Specify your preferences

  • To access your Airbyte instance, you need a password.

Asking for credentials

  • To get the credentials, enter the following command in the terminal.

Airbyte credentials

Enter the password you got from the terminal, as shown in the previous image, in the browser to log into Airbyte. Once Airbyte Open Source is launched for the first time, you will see a connections dashboard.

Airbyte Configuration

Set up the Source Connection

  • Click Create your first connection to initiate a new connection workflow.

Dashboard to create first connection

  • Airbyte asks you to select a source. You can select an existing source or set up a new source. In this example, select Google Sheets.

Airbyte source

  • Add the link to the source spreadsheet as Spreadsheet Link.

  • For authentication use Service Account Key Authentication, which uses a service account key in JSON format. Toggle from the default OAuth option to Service Account Key Authentication, then enter your Google Cloud service account key in JSON format.

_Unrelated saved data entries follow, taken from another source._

/-- The quality tag that this device sends (R306). -/
def lnkTag (s : State) : Nat :=
  let k := loopStatus s
  let grade :=
    if !s.flag TB_STATUS.VERIFIED then 15
    else if k < 24 then s.get (LOOP_STATUS.GRADE k)
    else s.get LK_GLB_CFG.ROOT_GRADE
  let requal := match lnkOwnerSlot s with | some c => rgsStateOf s c == 5 | none => false
  grade + 16 * lnkDepth s + 128 * bit requal

/-- Whether a link's UP tag lies beyond the depth of R26 (R307). -/
def lkBreach (s : State) (n : Nat) : Bool := lkRole s n == 1 && decide (5 ≤ s.get (LK_STATUS.TAG_RX n) / 16 % 8)

/-! ### Control frames (R308) -/

/-- A control frame parsed. -/
structure Control where
  type : Nat
  flags : Nat
  seq : Nat
  origin : Nat
  scope : Nat
  body : List Byte
deriving DecidableEq, Repr

/-- The 64 bytes of a control frame. -/
def Control.bytes (c : Control) : List Byte :=
  let b := leBytes 1 c.type ++ leBytes 1 c.flags ++ leBytes 2 c.seq ++ leBytes 2 c.origin ++ leBytes 2 c.scope ++
    (c.body ++ List.replicate (40 - c.body.length) 0) ++ List.replicate 12 0
  b ++ leBytes 4 (crc32c b)

/-- A control frame from its bytes. -/
def controlOf (bs : List Byte) : Control :=
  { type := leField bs 0 1, flags := leField bs 1 1, seq := leField bs 2 2, origin := leField bs 4 2, scope := leField bs 6 2,
    body := (bs.drop 8).take 40 }

/-- Whether a copy is 64 bytes with a correct CRC. -/
def controlGood (bs : List Byte) : Bool := bs.length == 64 && leField bs 60 4 == crc32c (bs.take 60)

/-- A control frame sent twice on a link (R308). -/
def lkSend (n : Nat) (c : Control) (s : State) : State :=
  s.cross true (48 + n) 2 fun s => (s.emit (.control n c.bytes)).emit (.control n c.bytes)

/-- A control frame sent on every link of a role in RUN. -/
def lnkSendAll (role : Nat) (c : Control) (s : State) : State := (lkRunning s role).foldl (fun s n => lkSend n c s) s

/-- A control frame sent upwards: not on a link beyond the depth (R307). -/
def lnkSendUp (c : Control) (s : State) : State :=
  ((lkRunning s 1).filter fun n => !lkBreach s n).foldl (fun s n => lkSend n c s) s

/-- Whether this device lies in a frame's scope (R308). -/
def lnkInScope (s : State) (c : Control) : Bool :=
  match c.scope / 4096 % 4 with
  | 0 => true
  | 1 => s.get LK_GLB_STATUS.ADDR / 64 == c.scope % 4096
  | 2 => s.get LK_GLB_STATUS.ADDR == c.scope % 4096
  | _ => false

/-! ### Broadcasts (R310) -/

/-- A payload placed in the mailbox, or discarded when it is full. -/
def lnkMail (c : Control) (s : State) : State :=
  if s.lnk.mailbox.length < 16 then
    let s := { s with lnk := { s.lnk with mailbox := s.lnk.mailbox ++ [(c.seq, c.origin, c.body.take 32)] } }
    (s.put LK_BC_STATUS.RX_COUNT s.lnk.mailbox.length).setEvent LK_GLB_FLAGS.BC_RX 212
  else lnkFlag LK_GLB_FLAGS.BC_OVF (s.count LK_BC_STATUS.OVF 1)

/-- The root's next sequence number (R309). -/
def lnkNextSeq (s : State) : State := { s with lnk := { s.lnk with seq := (s.lnk.seq + 1) % 2 ^ 16 } }

/-- A broadcast as every device takes it: its own request is sequenced, and a device in scope keeps the payload. -/
def lnkBroadcast (c : Control) (s : State) : State :=
  let s := s.onlyIf (c.origin == s.get LK_GLB_STATUS.ADDR) (State.put LK_BC_STATUS.TX_BUSY 0)
  s.onlyIf (lnkInScope s c) (lnkMail c)

/-- A request turned into a broadcast at the root (R309). -/
def lnkRootBroadcast (c : Control) (s : State) : State :=
  let c := { c with type := 1, seq := s.lnk.seq }
  lnkBroadcast c (lnkSendAll 2 c (lnkNextSeq s))

/-- A write of SEND (R310): ignored while TX_BUSY is 1. -/
def lnkBcSend (s : State) : State :=
  if s.flag LK_BC_STATUS.TX_BUSY then s
  else
    let payload := (List.range 8).flatMap fun w => leBytes 4 (s.reg (LK_BC_TX_W.ofs w)).toNat
    let c : Control := { type := 2, flags := 0, seq := 0, origin := s.get LK_GLB_STATUS.ADDR, scope := 0, body := payload }
    if lnkIsRoot s then lnkRootBroadcast c s else lnkSendUp c (s.put LK_BC_STATUS.TX_BUSY 1)

/-- BC_SEND. -/
def execBcSend (s : State) : Host.Outcome State Fault Refusal :=
  .next (s.hostDo .lnk none [] lnkBcSend)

  • Make sure the service account has the Viewer role in your Google Cloud project and that the Google Sheets API is enabled for the project. If your spreadsheet is viewable by anyone with its link, no further action is needed. If not, open the Google Sheet, click Share, and give the service account email from the JSON key, listed as client_email, at least Viewer access to the spreadsheet.

Configuring the source in Airbyte

  • Click Set up source. If the configuration is correct, you will see the Define destination section.

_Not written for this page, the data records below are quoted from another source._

/-- A section wrapped under K with AES-SIV-CMAC-512. -/
def pairWrap (k plain : List Byte) : List Byte := let p := sivSeal (k.take 64) [] plain; p.1 ++ p.2

/-- A wrapped section opened. -/
def pairUnwrap (k sealed_ : List Byte) : Option (List Byte) := sivOpen (k.take 64) [] (sealed_.take 16) (sealed_.drop 16)

/-- The staged key becomes CUR once its checkpoint has committed and, while the partner is STANDBY, an epoch that holds it is
acknowledged (R325). -/
def pairRotate (s : State) : State :=
  match s.nts.staging with
  | some k =>
    let needs := pairActive s && s.get PAIR_STATUS.PARTNER_STATE == 3
    if s.pair.saved = some k.gen ∧ (!needs || s.pair.acked == some k.gen) then
      ntsRotated (pairSet (fun (p : PairState) => { p with saved := none, sent := [] }) s)
    else s
  | none => s

/-- A checkpoint that holds the staged key of a generation has committed (R226, R325). -/
def pairSaved (gen : Nat) (s : State) : State :=
  pairRotate (pairSet (fun (p : PairState) => { p with saved := some gen }) s)

/-- The generations of an epoch loaded into the key store (R324). -/
def pairLoadKeys (plain : List Byte) (s : State) : State :=
  ntsRest (ntsRefresh { s with nts := { s.nts with cur := pairKeyOf (plain.take 69),
                                                   old1 := pairKeyOf ((plain.drop 69).take 69),
                                                   old2 := pairKeyOf ((plain.drop 138).take 69) } })

/-- The staged key and the next generation number of an epoch taken at promotion: a staged key waits for its checkpoint. -/
def pairLoadStaged (plain : List Byte) (s : State) : State :=
  let s := s.put NTS_GEN_NEXT.NEXT (leNat ((plain.drop 276).take 4))
  match pairKeyOf ((plain.drop 207).take 69) with
  | some k => ntsState 2 { s with nts := { s.nts with staging := some k }, con := { s.con with blockReq := true } }
  | none => s

/-- The NTS store of a unit promoted without a copy: it starts from EMPTY under R226 (R319). -/
def pairNtsEmpty (s : State) : State :=
  let s := ntsRest (ntsRefresh { s with nts := { s.nts with cur := none, old1 := none, old2 := none, staging := none } })
  s.onlyIf (s.flag NTS_CFG.EN) ntsDraw

/-! ### Promotion and hand-over (R319, R320) -/

/-- STATE_AGE of a promotion at a device time: device time less the snapshot's, in µs; a value outside the register is free. -/
def pairAge (s : State) (now : Int) (t : Int) : Nat :=
  let us := Config.quot (now - t) (1000 * nsUnit)
  if 0 ≤ us ∧ us < 0xFFFFFFFF then us.toNat else s.freeVal

/-- What a promoted unit takes from its last committed epoch; a unit in SYNCING has none (R319, R320, R324). -/
def pairTakeCopy (now : Int) (s : State) : State :=
  match pairStateOf s, s.pair.committed, s.pair.key with
  | 3, some e, some k =>
    let s := (s.put PAIR_STATE_AGE.AGE (pairAge s now e.time)).freeNext
    let s := pairSet (fun (p : PairState) => { p with host := e.host }) s
    match pairUnwrap k e.nts with
    | some plain => pairLoadStaged plain s
    | none => s
  | _, _, _ => pairNtsEmpty (s.put PAIR_STATE_AGE.AGE 0xFFFFFFFF)

/-- A promotion to ACTIVE (4) or ALONE (5) (R320): STAT3 rises after HANDOVER_GAP, or at once when PARTNER_OK is low. -/
def pairPromote (st : Nat) (now : Int) (s : State) : State :=
  let s := pairTakeCopy now s
  let s := s.onlyIf (pairLinkUp s) (State.emit (.pair 2 []))
  let gap := s.sys.partnerOk && s.get PAIR_CFG2.HANDOVER_GAP != 0
  let s := pairGo st (pairSet (fun (p : PairState) => { p with gap := gap }) s)
  pairFlag PAIR_FLAGS.PROMOTED (s.count PAIR_CNT2.PROMOTIONS 1)

/-- A promotion trigger that needs AUTO_PROMOTE (R319). -/
def pairTrigger (now : Int) (s : State) : State :=
  if pairStateOf s = 2 ∨ pairStateOf s = 3 then
    if s.flag PAIR_CFG.AUTO_PROMOTE then pairPromote 4 now s else pairFlag PAIR_FLAGS.PROMOTE_DUE s
  else s

/-- PROMOTE from the host (R319). -/
def pairHostPromote (force : Bool) (now : Int) (s : State) : State :=
  if pairStateOf s = 2 ∨ pairStateOf s = 3 then
    if !force && (pairHealth s now == 2 || s.pair.committed.isNone) then pairFlag PAIR_FLAGS.PROMOTE_REFUSED s
    else pairPromote 4 now s
  else s

/-- PROMOTE. -/
def execPromote (force : Bool) (at_ : Nat) (s : State) : Host.Outcome State Fault Refusal :=
  .next (s.hostDo .pair none [] (pairHostPromote force (s.timeAt at_)))

/-- PARTNER_PROMOTED: a former active drops STAT3 and returns to SYNCING (R318, R320). -/
def execPartnerPromoted (tagOk : Bool) (s : State) : Host.Outcome State Fault Refusal :=
  .next (if !s.flag PAIR_CFG.EN then s
  else if !tagOk then pairBadFrame s
  else s.onlyIf (pairStateOf s == 4) pairSyncing)

/-- HANDOVER_GAP_EXPIRY: the promoted unit raises STAT3 (R320). -/
def execHandoverGapExpiry (s : State) : Host.Outcome State Fault Refusal :=
  .next (pairSet (fun (p : PairState) => { p with gap := false }) s)

/-- DEMOTE: ignored outside ACTIVE (R318). -/
def pairDemote (s : State) : State := s.onlyIf (pairStateOf s == 4) pairFail

/-- DEMOTE. -/
def execDemote (s : State) : Host.Outcome State Fault Refusal :=
  .next (s.hostDo .pair none [] pairDemote)

/-- A pivot fault of this unit takes ACTIVE to FAILED (R318). -/
def pairPivotFault (s : State) : State := s.onlyIf (pairStateOf s == 4) pairFail

/-- REPAIRED: ignored outside FAILED (R318). -/
def pairRepaired (s : State) : State := s.onlyIf (pairStateOf s == 6) pairKeying

/-- REPAIRED. -/
def execRepaired (s : State) : Host.Outcome State Fault Refusal :=
  .next (s.hostDo .pair none [] pairRepaired)

/-- A write of PAIR_CTRL. -/
def pairCtrlWrite (v : Word) (now : Int) (s : State) : State :=
  let s := s.onlyIf (v.getLsbD 0) (pairHostPromote (v.getLsbD 3) now)
  ((s.onlyIf (v.getLsbD 1) pairDemote).onlyIf (v.getLsbD 2) pairRepaired).onlyIf (v.getLsbD 4) (pairRekey false)

/-- ACTIVE_N_CHANGE: a level that has held for 10 µs is taken (R315, R316). -/
def execActiveNChange (level : Bool) (s : State) : Host.Outcome State Fault Refusal :=
  .next (pairMismatch ({ s with sys := { s.sys with activeN := level } }.putB PAIR_STATUS.ACTIVE_N level))

/-- PARTNER_OK_CHANGE: low promotes a standby or a unit in SYNCING at once, discarding an epoch in arrival, and takes an ACTIVE
unit whose heartbeat is lost to ALONE (R318, R319). -/
def execPartnerOkChange (level cut : Bool) (at_ : Nat) (s : State) : Host.Outcome State Fault Refusal :=
  let s := { s with sys := { s.sys with partnerOk := level } }.putB PAIR_STATUS.PARTNER_OK level
  .next (if !s.flag PAIR_CFG.EN || level then s
  else match pairStateOf s with
    | 2 | 3 => pairPromote 5 (s.timeAt at_) (s.onlyIf cut (State.count PAIR_CNT0.COPY_ABORT 1))
    | 4 => s.onlyIf (!s.flag PAIR_STATUS.HB_OK) (pairGo 5)
    | _ => s)

/-! ### Comparison and arbitration (R321, R322) -/

/-- The slots that arbitrate. -/
def pairSlots (s : State) : List Nat := rgsSlots.filter fun n => (s.get64 PAIR_ARB_SLOTS.ofs).testBit n

/-- The members that arbitrate. -/
def pairMembers (s : State) : List Nat := (List.range 32).filter fun i => (s.get PAIR_ARB_MB.MEMBERS).testBit i

/-- X_i of a member at the last epoch: its time against E less x_dev. -/
def pairX (s : State) (i : Nat) : Int := s.getS (MB_X_PH.ofs i) - s.getS ENS_XDEV_PH.ofs

/-- A baseline at a device time. -/
def pairBaseline (s : State) (now : Int) : PairBase :=
  { t := now, slots := (pairSlots s).map fun n => (n, s.getS (RGS_SLOT_PH.ofs n)),
    members := (pairMembers s).map fun i => (i, pairX s i, s.getS (MB_Y_FF.ofs i)) }

/-- This unit's own movement m since its baseline (R322). -/
def pairMovement (s : State) (now : Int) : Option Int :=
  match s.pair.base with
  | none => none
  | some b =>
    let bySlot := (pairSlots s).filterMap fun n =>
      if rgsStateOf s n = 4 && !s.flag (RGS_SLOT_STATUS.DISPUTED n) then
        (b.slots.lookup n).map fun x => s.getS (RGS_SLOT_PH.ofs n) - x
      else none
    let byMember := (pairMembers s).filterMap fun i =>
      if s.get (MB_STATUS.STATE i) = 2 then
        (b.members.lookup i).map fun q => -(pairX s i - q.1 - Config.quot (q.2 * (now - b.t)) (2 ^ 104))
      else none
    match bySlot ++ byMember with
    | [] => none
    | vs => some (medianOf vs)

/-- An undecided arbitration (R322). -/
def pairUndecided (s : State) : State :=
  pairFlag PAIR_FLAGS.UNDECIDED (pairSet (fun (p : PairState) => { p with undecided := true }) s)

/-- The verdict of an arbitration on both movements (R322). -/
def pairVerdict (peer : Option Int) (now : Int) (s : State) : State :=
  let s := pairSet (fun (p : PairState) => { p with arb := false, undecided := false }) s
  let tol := max 1 (s.get PAIR_ARB_TOL.ARB_TOL) * 65536
  match s.pair.m, peer with
  | some m, some q =>
    if tol < m.natAbs && decide (q.natAbs ≤ tol) then
      s.onlyIf (pairStateOf s == 2 || pairStateOf s == 3 || pairStateOf s == 4) pairFail
    else if tol < q.natAbs && decide (m.natAbs ≤ tol) then pairTrigger now s
    else pairUndecided s
  | _, _ => pairUndecided s

/-- An arbitration begun or repeated: m is computed; the verdict waits for the partner's m, and without a heartbeat there is
none. -/
def pairArbitrate (now : Int) (s : State) : State :=
  let m := pairMovement s now
  let s := pairSet (fun (p : PairState) => { p with m := m, arb := true }) s
  let s := match m with | some m => s.putS PAIR_M_PH.ofs m | none => s
  if s.flag PAIR_STATUS.HB_OK then s else pairVerdict none now s

/-- d of this second, in `_PH` units (R321). -/
def pairD (s : State) : Option Int :=
  match s.pair.stamp with
  | some t => some (rgsNearest t (10 ^ 9 * 4096) * 16)
  | none =>
    let n := s.get PAIR_BIND.LINK
    if pairLinkUp s && (lkSt s n).hasX then some (-(s.getS (LK_X_PH.ofs n))) else none

/-- The second's comparison (R321, R322): while DISAGREE holds, an undecided arbitration is repeated and a decided one is not. -/
def pairCompare (now : Int) (s : State) : State :=
  let d := pairD s
  let s := pairSet (fun (p : PairState) => { p with stamp := none, d := d }) s
  let s := match d with | some d => s.putS PAIR_D_PH.ofs d | none => s
  let past := match d with | some d => decide (max 1 (s.get PAIR_THR.THR) * 65536 < d.natAbs) | none => false
  let run := if past then s.pair.run + 1 else 0
  let s := pairSet (fun (p : PairState) => { p with run := run }) s
  if d.isSome && !past then
    let b := pairBaseline s now
    pairSet (fun (p : PairState) => { p with disagree := false, undecided := false, arb := false, base := some b }) s
  else if s.pair.disagree then s.onlyIf (s.pair.undecided || s.pair.arb) (pairArbitrate now)
  else if max 1 (s.get PAIR_THR.PERSIST) ≤ run then
    pairArbitrate now (pairFlag PAIR_FLAGS.DISAGREE (pairSet (fun (p : PairState) => { p with disagree := true }) s))
  else s

/-- PAIR_COMPARE. -/
def execPairCompare (at_ : Nat) (s : State) : Host.Outcome State Fault Refusal :=
  .next (s.onlyIf (s.flag PAIR_CFG.EN) (pairCompare (s.timeAt at_)))

/-! ### Heartbeats (R318) -/

/-- The heartbeat that this unit sends at a device time. -/
def pairBeatOf (s : State) (now : Int) : PairBeat :=
  let num := if pairStateOf s = 4 then s.get PAIR_EPOCH_TX.EPOCH else s.get PAIR_EPOCH_RX.EPOCH
  { state := Fin.ofNat 8 (pairStateOf s), health := Fin.ofNat 4 (pairHealth s now), epoch := BitVec.ofNat 32 num,
    d := s.pair.d.map (BitVec.ofInt 64), m := s.pair.m.map (BitVec.ofInt 64), prefer := s.flag PAIR_CFG.PREFER }

/-- HEARTBEAT_TX: every 1 ms, tagged under K. -/
def execHeartbeatTx (at_ : Nat) (s : State) : Host.Outcome State Fault Refusal :=
  .next (s.onlyIf (s.flag PAIR_CFG.EN && s.pair.key.isSome && pairLinkUp s) (State.emit (.beat (pairBeatOf s (s.timeAt at_)))))

/-- What the partner's heartbeat makes of this unit's state (R318, R319). -/
def pairByBeat (b : PairBeat) (now : Int) (s : State) : State :=
  match pairStateOf s with
  | 1 => pairLeaveKeying s
  | 2 | 3 => s.onlyIf (b.state == 6) (pairTrigger now)
  | 5 => s.onlyIf (pairLinkUp s && b.state != 4) (pairGo 4)
  | _ => s

/-- A heartbeat received (R318). -/
def pairBeatRx (b : PairBeat) (tagOk : Bool) (now : Int) (s : State) : State :=
  if !s.flag PAIR_CFG.EN then s
  else if !tagOk || s.pair.key.isNone then pairBadFrame s
  else
    let s := ((s.put PAIR_STATUS.HB_OK 1).put PAIR_STATUS.PARTNER_STATE b.state).put PAIR_STATUS.PARTNER_HEALTH b.health
    let s := pairSet (fun (p : PairState) => { p with prefer := b.prefer, linkLost := false }) s
    let peer := b.m.map BitVec.toInt
    let s := match peer with | some m => s.putS PAIR_M_PEER_PH.ofs m | none => s
    let s := pairByBeat b now s
    pairRotate (s.onlyIf s.pair.arb (pairVerdict peer now))

/-- HEARTBEAT_RX. -/
def execHeartbeatRx (b : PairBeat) (tagOk : Bool) (at_ : Nat) (s : State) : Host.Outcome State Fault Refusal :=
  .next (pairBeatRx b tagOk (s.timeAt at_) s)

/-- HEARTBEAT_LOSS: none for 5 ms (R318). -/
def execHeartbeatLoss (s : State) : Host.Outcome State Fault Refusal :=
  .next (if s.flag PAIR_CFG.EN && s.flag PAIR_STATUS.HB_OK then
    let s := s.put PAIR_STATUS.HB_OK 0
    if s.sys.partnerOk then
      pairFlag PAIR_FLAGS.LINK_LOST (pairSet (fun (p : PairState) => { p with linkLost := true }) s)
    else s.onlyIf (pairStateOf s == 4) (pairGo 5)
  else s)

/-! ### State copy (R324, R325) -/

/-- COPY_EPOCH: the active snapshots an epoch, numbered one above the last, and sends it. -/
def execCopyEpoch (at_ : Nat) (s : State) : Host.Outcome State Fault Refusal :=
  .next (if pairStateOf s = 4 && pairLinkUp s then
    let s := pairAdoptKey s
    match s.pair.key with
    | none => s
    | some k =>
      let num := max (s.get PAIR_EPOCH_TX.EPOCH) (s.get PAIR_EPOCH_RX.EPOCH) + 1
      let e : PairEpoch :=
        { num := BitVec.ofNat 32 num, time := s.timeAt at_, nts := pairWrap k (pairNtsPlain s), host := s.pair.host }
      let sent := match s.nts.staging with | some g => [(num, g.gen)] | none => []
      (pairSet (fun (p : PairState) => { p with sent := sent ++ p.sent }) (s.put PAIR_EPOCH_TX.EPOCH num)).emit (.epoch e)
  else s)

/-- The host state area of an epoch in canonical form. -/
def pairArea (cells : List (Nat × Byte)) : List (Nat × Byte) :=
  cells.foldl (fun m c => if c.1 < 65536 then memSet 0 m c.1 c.2 else m) []

/-- An epoch committed and acknowledged; the first one makes a standby (R318, R324). -/
def pairCommit (e : PairEpoch) (plain : List Byte) (s : State) : State :=
  let s := pairSet (fun (p : PairState) => { p with committed := some { e with host := pairArea e.host } }) s
  let s := (pairLoadKeys plain (s.put PAIR_EPOCH_RX.EPOCH e.num.toNat)).emit (.pair 3 (leBytes 4 e.num.toNat))
  s.onlyIf (pairStateOf s == 2) (pairGo 3)

/-- An epoch that has arrived whole and good (R324): committed when its number exceeds the committed one. -/
def pairArrived (e : PairEpoch) (s : State) : State :=
  let s := pairAdoptKey s
  let newer := match s.pair.committed with | some c => decide (c.num < e.num) | none => true
  match newer, s.pair.key with
  | true, some k => (match pairUnwrap k e.nts with | some plain => pairCommit e plain s | none => s)
  | _, _ => s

Define destination in Airbyte

Set up the Destination Connection

  • Assuming you want to create a fresh new connection with Teradata, search for Teradata as the destination type under the "Set up a new destination" section. You can find it under marketplace.

  • Add the Host, User, and Password. These are the same as the Host, Username, and Password for your Teradata instance (check prerequisites).

  • Provide a default schema name under the Optional fields section. In this example, we use gsheet_airbyte_td.

Configuring the destination Teradata in Airbyte

  • Click Set up destination. If the configuration is correct, you will see the Select streams section.

Set up destination in Airbyte

Note

If you get a configuration check failed error, make sure your Teradata instance is running and accessible from Airbyte.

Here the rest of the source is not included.